Хлопнула дверь. В выступившей тишине было слышно, как Чернышёв расхаживает по салону. Не обращая внимания на негодующую мимику Никиты, я включил магнитофон. Плёнки в кассете, по расчёту, должно было хватить минут на сорок.

— Звали? — Один за другим в салон входили люди.

— Присаживайтесь… Вахонин где?

— Здесь я.

Дверь ещё раз громыхнула, люди рассаживались по креслам.

— Шкурный вопрос, ребята, — начал Чернышёв, — в том смысле, что своя шкура ближе к году. Без шуток: идём на большой лёд, надо помочь науке. Дело, сами понимаете, небезопасное, наберём больше, чем в прошлый раз. Опрокидывать я вас не собираюсь, но и гарантий никаких давать не буду.

— Толку от них, — произнёс кто-то, — если что, не взыщешь.

— Вот именно, — сказал Чернышёв. — Потому и не буду.

— К чему тогда разговор? — Это, кажется, Шевчук. — Мы и так пуганые, нам в случае чего из машины не выйти.

— Не беспокойся, Витя, остальные тоже не успеют, — это Чалый, старший моторист. — Один Охрименко с «Бокситогорска» морского черта надул.

— Не успеют, — подтвердил Чернышёв. — Пугать никого не пугаю, а имею предложение: желающие могут перейти на «Буйный».

— Как так перейти? — удивился Шевчук. — А добровольная подписка?

— Подписку снимаю, — ответил Чернышёв. — Считай, что никто её не давал.
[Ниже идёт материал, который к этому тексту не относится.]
/-- VRCP (05 Table 5-4): a free value inside the bound of 1 ulp, and the rounded reciprocal where the free value
lies outside it. -/
def rcpF (x : Num) : Num :=
  match x with
  | .nan _ => .nan false
  | .inf s => .fin s 0
  | .fin s m =>
    if m = 0 then .inf s else
    match (fp32 (Config.rcpBits (bits32 x))).abs with
    | .fin _ y => if withinUlp 1 y (1 / m) then .fin s y else r32 (.fin s (1 / m))
    | _ => r32 (.fin s (1 / m))

/-- A rational within 2^-k of the square root of `q`, from below. -/
def sqrtBelow (k : Nat) (q : Rat) : Rat :=
  mkRat (Nat.sqrt ((q * (4 ^ k : Nat)).floor.toNat) : Nat) (2 ^ k)

/-- VRSQ (05 Table 5-4): a free value inside the bound of 1 ulp, and the rounded root where it lies outside. -/
def rsqF (x : Num) : Num :=
  match x with
  | .nan _ => .nan false
  | .inf s => if s then .nan false else .fin false 0
  | .fin s m =>
    if m = 0 then .inf s else if s then .nan false else
    let root := sqrtBelow 192 (1 / m)
    match (fp32 (Config.rsqBits (bits32 x))).abs with
    | .fin _ y => if withinUlp 1 y root then .fin false y else r32 (.fin false root)
    | _ => r32 (.fin false root)

end Sys2Proof.Machine
end

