-- ==== Sys2Proof/Machine/State.lean ====
section
/-!
DEFINITION. The state of the core as plain data, and its value right after reset.
Every register of the CSR window that is not a view of a structured part stands in `csr`, under its offset.
-/

namespace Sys2Proof.Machine

/-- Why the model stops with a fault: never, the spec gives every command an effect. -/
inductive Fault where
deriving DecidableEq, Repr

/-- Why the model refuses a command. -/
inductive Refusal where
  /-- Raised by `exec` on a command whose meaning is not written; safe. -/
  | notModelled (mnemonic : String)
deriving DecidableEq, Repr

/-! ### Streams (07) -/

/-- Stream states (07 Table 7-9). -/
inductive StState where
  | idle | running | stopping | stopped | halted | resetting
deriving DecidableEq, Repr

/-- One active loop level (07 R182): the first long word of the body, END, LC, the steps (A register, stride). -/
structure LoopLvl where
  start : Nat
  fin : Nat
  lc : W32
  steps : List (Nat × Int)
deriving DecidableEq, Repr

/-- A register write: kind 0 N, 1 A, 2 P (08 R217), index, value. -/
structure RegWr where
  kind : Nat
  idx : Nat
  val : Nat
deriving DecidableEq, Repr

/-- What a waiting class-W command waits for (08 Table 8-8); `stores`: the stream's own writes that a push follows (01 R18). -/
inductive WaitKind where
  | pop (ctx : Nat)
  | push (ctx : Nat)
  | post (slot : Nat) (value : W32) (ev : Bool)
  | due (target : W64)
  | barrier (bar gen : Nat)
  | cbegin (wr : Option Nat)
  | outcome (pd rn : Option Nat)
  | merges (slot : Nat) (val : W64)
  | stores
deriving DecidableEq, Repr

/-- A waiting long word: what its class-W command waits for, the command itself, its address and length in bytes,
the control slot still to act, the register writes held back by 07 R170, and the old values of registers that other commands
of its word have still to write, which the control slot reads (R170). -/
structure Wait where
  kind : WaitKind
  cmd : Slot
  addr : Nat
  len : Nat
  ctl : Option Slot
  late : List RegWr
  snap : List RegWr
deriving DecidableEq, Repr

/-- A halt that waits for the end of an open chain, or that a check has raised (09 Table 9-7); `addr` holds the long word's
address in [16:0] and its bank in [17]. Log entry 60, DEDUCED. -/
structure HaltRec where
  reason : Nat
  deferred : Bool
  partner : Bool
  tv : Bool
  slot : Nat
  tag : W16
  addr : Nat
  imm : Nat
  detail : Nat
deriving DecidableEq, Repr

/-- A class-M access in flight (07 R176): the addresses of its bytes, in order, and the bytes of a store. The kind of a
load: 0 N, 1 A, 3 a key register, 4 an orrery schedule, 5 a register that a later slot of its word writes too. `lw`: the
address of its long word, with the bank in [17]. `serial` places it among the VE's commands (05 R110). `add`: strides that
loops add to its register behind it (07 R184). -/
structure ScalAcc where
  isLoad : Bool
  kind : Nat
  idx : Nat
  addrs : List Nat
  bytes : List Byte
  cs : Option Nat
  tag : W16
  slot : Nat
  lw : Nat
  serial : Nat
  add : W48
deriving DecidableEq, Repr

/-- One stream. -/
structure Stream where
  a : Tbl W48
  n : Tbl W32
  p : Tbl Bool
  loops : List LoopLvl
  cc : W64
  mhi : Option W32
  st : StState
  pc : BitVec 17
  fresh : Bool
  haltReq : Bool
  coReq : Bool
  swPend : Bool
  wait : Option Wait
  waited : Nat
  waitTold : Bool
  stall : Option (Nat × Nat)
  chain : Nat
  pendHalt : Option HaltRec
  scal : List ScalAcc
deriving DecidableEq, Repr

/-! ### Vector engine (05) -/

/-- A key register (12 R323). -/
structure Key where
  seed : W64
  stream : W32
  step : W32
  seq : Bool
  ctr : W32
deriving DecidableEq, Repr

/-- Running state of a reduction (05 R129, R130). -/
structure RedAcc where
  nf : Nat
  led : Ledger
  fsum : Num
  best : Option Num
  sawNan : Bool
  bestI : Nat
  count : Nat
  inx : Bool
  out : Nat
deriving DecidableEq, Repr

/-- What a VE command carries from beat to beat: observations, counts, a pending tile, the reduction, and the row and column
vectors that it has read, by source, with the elements that are uncorrectable (05 R126). -/
structure VeAcc where
  amax : W32
  cnts : Cnts
  elems : Nat
  count : Nat
  hdrs : Nat
  tile : List (Option Num)
  red : RedAcc
  vecs : Tbl (List (Nat × Bool))
deriving DecidableEq, Repr

/-- An issued VE, RED, UPDF or RNGK GEN command with what it latched (05 R106, 04 R83, R90, 07 R175). -/
structure VeMem where
  c : Slot
  a : Tbl W48
  n : Tbl W32
  scale : W32
  trk : Option Nat
  lw : Nat
  lwSlot : Nat
  acc : VeAcc
deriving DecidableEq, Repr

/-- A command or chain in the VE's issue queue. `pend` names the registers it will write; `wr` the byte ranges of the
scratchpad that it may write; `serial` its place in order. -/
structure VeWork where
  mems : List VeMem
  vlen : Nat
  beat : Nat
  key : Key
  cs : Option Nat
  pend : List (Nat × Nat)
  wr : List (Int × Int)
  serial : Nat
deriving DecidableEq, Repr

/-- A RED result on its way to its registers (05 R131): the writes, whether a ticket follows, the consist, the tag. -/
structure RedOut where
  wr : List RegWr
  ct : Bool
  cs : Option Nat
  tag : W16
deriving DecidableEq, Repr

/-- VLEN, the masks, the couplers, the issued works, the results on their way. `serial` numbers the works. -/
structure Vec where
  vlen : BitVec 21
  m : Tbl (BitVec 1024)
  k : Tbl (BitVec 8192)
  ve : List VeWork
  redq : List RedOut
  serial : Nat
deriving DecidableEq, Repr

/-! ### Scratchpad (06 R134 to R140) -/

/-- Condition of an ECC word. -/
inductive Ecc where
  | good | single | bad
deriving DecidableEq, Repr

/-- The bytes, the ECC words' conditions, the words whose correction waits for write-back, and the logical banks that the
applied map leaves without a physical bank (06 R140). -/
structure Spm where
  mem : List Host.Cell
  ecc : Tbl Ecc
  wb : List Nat
  gone : List Nat
deriving DecidableEq, Repr

/-! ### Queues (06 R141 to R156) -/

/-- A car of the queue RAM: its data, its POISON bit, the condition of its ECC words (06 R141). -/
structure Car where
  data : BitVec 512
  poison : Bool
  ecc : Ecc
deriving DecidableEq, Repr

/-- An entry: its ticket, its cars, the remote sender to return credit to, the consist it was pushed under. `sent` marks a
FAB_OUT entry that has left, with the serial number of its message. -/
structure Entry where
  tkt : Nat
  cars : List Car
  src : Option (Nat × Nat)
  cs : Option Nat
  sent : Option Nat
deriving DecidableEq, Repr

/-- Where a consumer wants its entry: nowhere (QWAIT), an N register, the bytes of a form, the channel's row. -/
inductive PopDst where
  | drop
  | reg (n : Nat)
  | mem (addrs : List Nat)
  | chan
deriving DecidableEq, Repr

/-- A consumer command at a context (06 R151). Agents 0 and 1 are the streams, 2 + n is DMA channel n. -/
structure Cons where
  agent : Nat
  dst : PopDst
  expect : Option Nat
  lenReg : Option Nat
  cs : Option Nat
  tag : W16
  lw : Nat
  slot : Nat
deriving DecidableEq, Repr

/-- A producer that waits for quota (06 R147, 08 R216). Agents as in `Cons`; 32 is an engine, 40 + n the completion records of
channel n (06 R165). -/
structure Prod where
  agent : Nat
  tkt : Option Nat
  entry : Entry
deriving DecidableEq, Repr

/-- A queue context (06 Table 6-5). -/
structure Ctx where
  w0 : W64
  w1 : W64
  credit : Nat
  nt : Nat
  et : Nat
  ordflt : Bool
  poison : Bool
  reject : Bool
  badTkt : Nat
  entries : List Entry
  cons : List Cons
  prod : List Prod
deriving DecidableEq, Repr

/-- A QMSG entry in assembly (15 R382): the sender, its context, the ticket, the cars by flit, acceptance, target. -/
structure Asm where
  splace : Nat
  sctx : Nat
  tkt : Nat
  rctx : Nat
  ncar : Nat
  ok : Bool
  flits : List (Nat × QMsg)
deriving DecidableEq, Repr

/-! ### Barriers (06 R158 to R162) -/

/-- A local entry: its stream, its generation, the fabric serial it must wait for, whether it has counted. -/
structure BarEnt where
  st : Sid
  gen : Nat
  fence : Nat
  counted : Bool
deriving DecidableEq, Repr

structure BarCtx where
  w0 : W64
  w1 : W64
  o : Nat
  ga : Nat
  gx : Nat
  lastA : Option Nat
  lastX : Option Nat
  ents : List BarEnt
  arrs : List Nat
  sent : Bool
deriving DecidableEq, Repr

structure Bars where
  ctx : Tbl BarCtx
  child : Tbl W64
deriving DecidableEq, Repr

/-! ### DMA (06 R163 to R167) and the fabric port (15 R372 to R380) -/

/-- A descriptor in flight in a DMA channel: its ring ticket, the consist it was pushed under, the next piece to issue,
how many responses it awaits, the bytes moved, its status. `ended`: it issues nothing more; `waiting`: it waits at a queue
context; `held`: it holds writes for the outcome; `loaded`: its IMEM load is complete; `bad`: units with a staging-buffer
parity error; `row`: collected bytes; `rowIn`: a row of a queue source is collected; `park`: data that waits for a Method R
block. -/
structure Chan where
  desc : List Byte
  tkt : Nat
  cs : Option Nat
  unit : Nat
  left : Nat
  moved : Nat
  status : Nat
  ended : Bool
  waiting : Bool
  held : Bool
  loaded : Bool
  bad : List Nat
  row : List (Nat × Byte)
  rowIn : Bool
  rowBad : Bool
  park : List (Nat × Unit128)
deriving DecidableEq, Repr

/-- A fabric request: its tag, its address, the channel and ring ticket of its descriptor, the piece it serves, its serial
number at issue; `dead` once timed out (15 R380); `sent` the data of a write. -/
structure Req where
  tag : Nat
  addr : Nat
  ch : Nat
  tkt : Nat
  unit : Nat
  serial : Nat
  dead : Bool
  sent : Option Unit128
deriving DecidableEq, Repr

/-- The link layer of one channel (15 R373 to R376). Outbound: the next SEQ, the credits, flits to send, flits sent and
not acknowledged (SEQ, flit, how often sent). Inbound: the expected SEQ, its errors in a row, whether flits are discarded
until it arrives, the buffer entries freed since the port came up, the ackseq of the last ack and of the last nak. -/
structure Link where
  seq : Nat
  credits : Nat
  sendq : List Nat
  replay : List (Nat × Nat × Nat)
  errs : Nat
  nakd : Bool
  freed : Nat
  ack : Option Nat
  nak : Option Nat
deriving DecidableEq, Repr

/-- The fabric port: the last serial number of a request, requests that wait to issue, outstanding reads and writes,
entries in assembly, flits that wait in the tw buffer for an assembly (15 R382), and who had the last request slot: channel n, or
16 + n for FAB_OUT context n (06 R165). -/
structure Fab where
  serial : Nat
  todo : List Req
  reads : List Req
  writes : List Req
  links : Tbl Link
  asm : List Asm
  twbuf : List QMsg
  rr : Nat
deriving DecidableEq, Repr

/-! ### IMEM (09) -/

structure Imem where
  rows : Tbl (BitVec 160)
  ecc : Tbl Ecc
  wb : List Nat
deriving DecidableEq, Repr

/-! ### Meridian (10) -/

inductive MerState where
  | unlocked | locked | holdover
deriving DecidableEq, Repr

/-- The local count in units of 2^-32 mt, its disciplined increment per root cycle, the trim still to apply, the slew still to
run (10 R264), and what the lock loop measures the rate from: the estimate at an update, in 1/16 mt, and the root cycles since, the
same of the last update, the least and the greatest increment that the estimates between them allow, and whether it has measured
nothing before (R263, R267). -/
structure Mer where
  st : MerState
  count : BitVec 96
  inc : Nat
  trim : Int
  slewing : Bool
  slew : Nat
  base : Option Nat
  cyc : Nat
  last : Option Nat
  since : Nat
  lo : Nat
  hi : Nat
  young : Bool
deriving DecidableEq, Repr

/-- No increment is ruled out: no bound is as high. -/
def incTop : Nat := 2 ^ 64

/-- The measurement of the rate begins again, from an estimate or from none. -/
def Mer.rebase (m : Mer) (est : Option Nat) : Mer :=
  { m with base := est, cyc := 0, last := est, since := 0, lo := 0, hi := incTop }

/-! ### Consist unit (11) -/

inductive CsState where
  | idle | opened | doomed | deciding | rollback
deriving DecidableEq, Repr

/-- A held external write (11 R275): a fabric write of a channel, or an entry for a FAB_OUT context. -/
inductive Held where
  | wr (r : Req)
  | entry (ctx : Nat) (e : Entry)
deriving DecidableEq, Repr

/-- A write that waits for the outcome (11 R285). -/
structure WaitWr where
  addr : Nat
  bytes : List Byte
  poison : Bool
deriving DecidableEq, Repr

/-- A consist (11 R275 to R297). `gone`: it was rolled back before it voted (Table 11-3); `voted`: a CVOTE ends it;
`ready`: its local vote is entered; `waiting`: the owner's writes that wait for the outcome; `dirBad`: a flipped bit of its
write-set directory, which the next lookup finds (14 Table 14-1); `left`: log words not yet restored (Table 11-8); `beat`: a beat
is under way, and `met`: the lowest reason met in it, with its detail (Table 11-8); `due`: the state that follows a rollback which
waits for the end of a checkpoint stop (13 R352). -/
structure Csu where
  st : CsState
  id : Nat
  code : Nat
  detail : Nat
  log : List Nat
  held : List Held
  voted : Bool
  ready : Bool
  vg : Nat
  tick : W64
  step : W32
  deadline : Option W64
  ct : Bool
  tag : W16
  lw : Nat
  slot : Nat
  gone : Bool
  waiting : List WaitWr
  dirBad : Bool
  left : Nat
  beat : Bool
  met : Option (Nat × Nat)
  due : Option CsState
deriving DecidableEq, Repr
— Честно или воспитательная работа?

— Вы ж меня знаете, ребята, на ветер слов не пускаю. Подписка снимается без всяких последствий.

— А почему Деда не позвали, Архипыч?

— С Дедом говорил, он остаётся и за машину ручается.

— А за тех, кто в машине?

— Подумать надо, Архипыч, не на рыбу идём… Не было у бабы хлопот, лучше б не звал…

— Науке, говоришь, помочь… А главный-то учёный топ-топ, на «Буйный» смылся?

— Я ж предупредил, вопрос шкурный, — отозвался Чернышёв.

— Ты нас тоже пойми, — это Чалый, — мы с тобой столько лет, всей душой… Спасибо, конечно, что волю дал, кому переворачиваться охота, семьи у нас.